As a student at the University of Otago he shared a flat with fellow former All Blacks Anton Oliver and Tony Brown and earned the nickname 'Donk'.

His first class debut came with three matches for New Zealand Colts in 1996, two of them at the Southern Hemisphere Under 21 tournament. The following year he made three Super 14 appearances for the Highlanders, played once for the Rugby Academy and had eight matches for Otago, mostly as a replacement.

== Early career ==
Maling played for the Otago Highlanders in the Super 14 competition starting in 1997 for a total of seven years. In 1999, with Maling in good form, the Highlanders reached the Super 14 final where they were narrowly defeated by the Canterbury Crusaders by a score of 24–19.

During most of this time he was one of the Highlanders key players, playing at lock, and known for his energy, reliability in the line out, and good work rate. He played 11 tests for the All Blacks since making his international debut against Italy in 2001 and he was an All Black for four years. He studied at the University of Otago where he gained his Bachelor of Commerce degree.

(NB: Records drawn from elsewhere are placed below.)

-- ==== Sys2Proof/Laws/OnlyIdentity.lean ====
section
/-! SUPPORT. What Identity.lean keeps (Laws/Only.lean). -/

namespace Sys2Proof.Machine

variable {m : Nat} {x₀ s : State}

theorem Only.lcsRefuse (a0 : ℕ) (hm : m &&& 1114112 = 1114112) (h : Only m x₀ s) :
    Only m x₀ (State.lcsRefuse a0 s).1 := by
  dsimp only [State.lcsRefuse]
  repeat' first
      | with_reducible assumption | exact fun _ => ⟨rfl, rfl⟩ | exact fun _ => rfl
      | exact fun _ => ⟨rfl, rfl, rfl, rfl, rfl⟩ | intro _ | with_reducible apply Only.ite
      | with_reducible apply Only.fst_ite | with_reducible apply Only.snd_ite | with_reducible apply Only.raise
      | with_reducible apply Only.onLcs | exact Part.sub hm rfl

theorem Only.lcsGate (a0 : Reader) (a1 : ℕ) (a2 : Word) (a3 : State → State × ℕ)
    (hm : m &&& 537985026 = 537985026) (h_a3 : ∀ t, Only m x₀ t → Only m x₀ (a3 t).1) (h : Only m x₀ s) :
    Only m x₀ (State.lcsGate a0 a1 a2 a3 s).1 := by
  dsimp only [State.lcsGate]
  repeat' first
      | with_reducible assumption | exact fun _ => ⟨rfl, rfl⟩ | exact fun _ => rfl
      | exact fun _ => ⟨rfl, rfl, rfl, rfl, rfl⟩ | intro _ | with_reducible apply Only.ite
      | with_reducible apply Only.fst_ite | with_reducible apply Only.snd_ite | with_reducible apply Only.newNonce
      | with_reducible apply Only.lcsRefuse | with_reducible apply Only.onLcs | with_reducible apply h_a3
      | exact Part.sub hm rfl

theorem Only.lcsBlockEnd (a0 : ℕ) (hm : m &&& 1048576 = 1048576) (h : Only m x₀ s) :
    Only m x₀ (State.lcsBlockEnd a0 s) := by
  dsimp only [State.lcsBlockEnd]
  repeat' first
      | with_reducible assumption | exact fun _ => ⟨rfl, rfl⟩ | exact fun _ => rfl
      | exact fun _ => ⟨rfl, rfl, rfl, rfl, rfl⟩ | intro _ | with_reducible apply Only.ite
      | with_reducible apply Only.fst_ite | with_reducible apply Only.snd_ite | with_reducible apply Only.onLcs
      | exact Part.sub hm rfl | rfl | exact ⟨rfl, rfl⟩ | exact ⟨rfl, rfl, rfl, rfl, rfl⟩ | split

theorem Only.execLcsBlockEnd (a0 : ℕ) (a1 : Reader) (hm : m &&& 1048577 = 1048577) (h : Only m x₀ s) :
    ∀ u, (execLcsBlockEnd a0 a1 s) = .next u → Only m x₀ u := by
  intro u e
  obtain rfl := Host.Outcome.next.inj e
  repeat' first
      | with_reducible assumption | exact fun _ => ⟨rfl, rfl⟩ | exact fun _ => rfl
      | exact fun _ => ⟨rfl, rfl, rfl, rfl, rfl⟩ | intro _ | with_reducible apply Only.lcsBlockEnd
      | with_reducible apply Only.tick | exact Part.sub hm rfl

theorem Only.lcsHalt (a0 : ℕ) (hm : m &&& 196608 = 196608) (h : Only m x₀ s) :
    Only m x₀ (State.lcsHalt a0 s) := by
  dsimp only [State.lcsHalt]
  repeat' first
      | with_reducible assumption | exact fun _ => ⟨rfl, rfl⟩ | exact fun _ => rfl
      | exact fun _ => ⟨rfl, rfl, rfl, rfl, rfl⟩ | intro _ | with_reducible apply Only.ite
      | with_reducible apply Only.fst_ite | with_reducible apply Only.snd_ite | with_reducible apply Only.raise
      | with_reducible apply Only.onRecd | exact Part.sub hm rfl

theorem Only.lcsBegin (a0 : Reader) (a1 : ℕ) (a2 : BitVec 16) (hm : m &&& 1245184 = 1245184) (h : Only m x₀ s) :
    Only m x₀ (State.lcsBegin a0 a1 a2 s).1 := by
  dsimp only [State.lcsBegin]
  repeat' first
      | with_reducible assumption | exact fun _ => ⟨rfl, rfl⟩ | exact fun _ => rfl
      | exact fun _ => ⟨rfl, rfl, rfl, rfl, rfl⟩ | intro _ | with_reducible apply Only.onLcs
      | with_reducible apply Only.lcsHalt | exact Part.sub hm rfl

theorem Only.toManufacture (a0 : Reader) (a1 : Word) (hm : m &&& 538116098 = 538116098) (h : Only m x₀ s) :
    Only m x₀ (State.toManufacture a0 a1 s).1 := by
  dsimp only [State.toManufacture]
  repeat' first
      | with_reducible assumption | exact fun _ => ⟨rfl, rfl⟩ | exact fun _ => rfl
      | exact fun _ => ⟨rfl, rfl, rfl, rfl, rfl⟩ | intro _ | with_reducible apply Only.ite
      | with_reducible apply Only.fst_ite | with_reducible apply Only.snd_ite | with_reducible apply Only.lcsGate
      | with_reducible apply Only.lcsBegin | exact Part.sub hm rfl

Maling's failure to make the 2003 All Black squad for the Rugby World Cup came as a major disappointment and as a surprise to many commentators as he had been the inform lock and the best line-out jumper in the Super 12 competition leading up to the Rugby World Cup. Nevertheless, he had been struggling with injuries earlier in the season and this may have cost him his place.

== Later career ==
In 2004, following the 2003 Rugby World Cup, Maling made it back into the All Blacks and played all four tri-nations tests that year. However, at the end of the 2004 season the New Zealand Rugby Almanack commented that "Simon Maling lacked the enthusiasm of earlier in his career". Nevertheless, the shortage of good locks in New Zealand at the time of his retirement from All Black rugby meant that if he had stayed longer in New Zealand he might have expected to continue with the All Blacks for a while longer.

In 2004, Maling's All Black career ended with a disheartening 40–26 loss to South Africa. Having played in 11 tests, Maling headed overseas first to London in late 2004 where after a brief spell with Harlequins he headed on to Japan where he joined Japanese club Suntory Sungoliath.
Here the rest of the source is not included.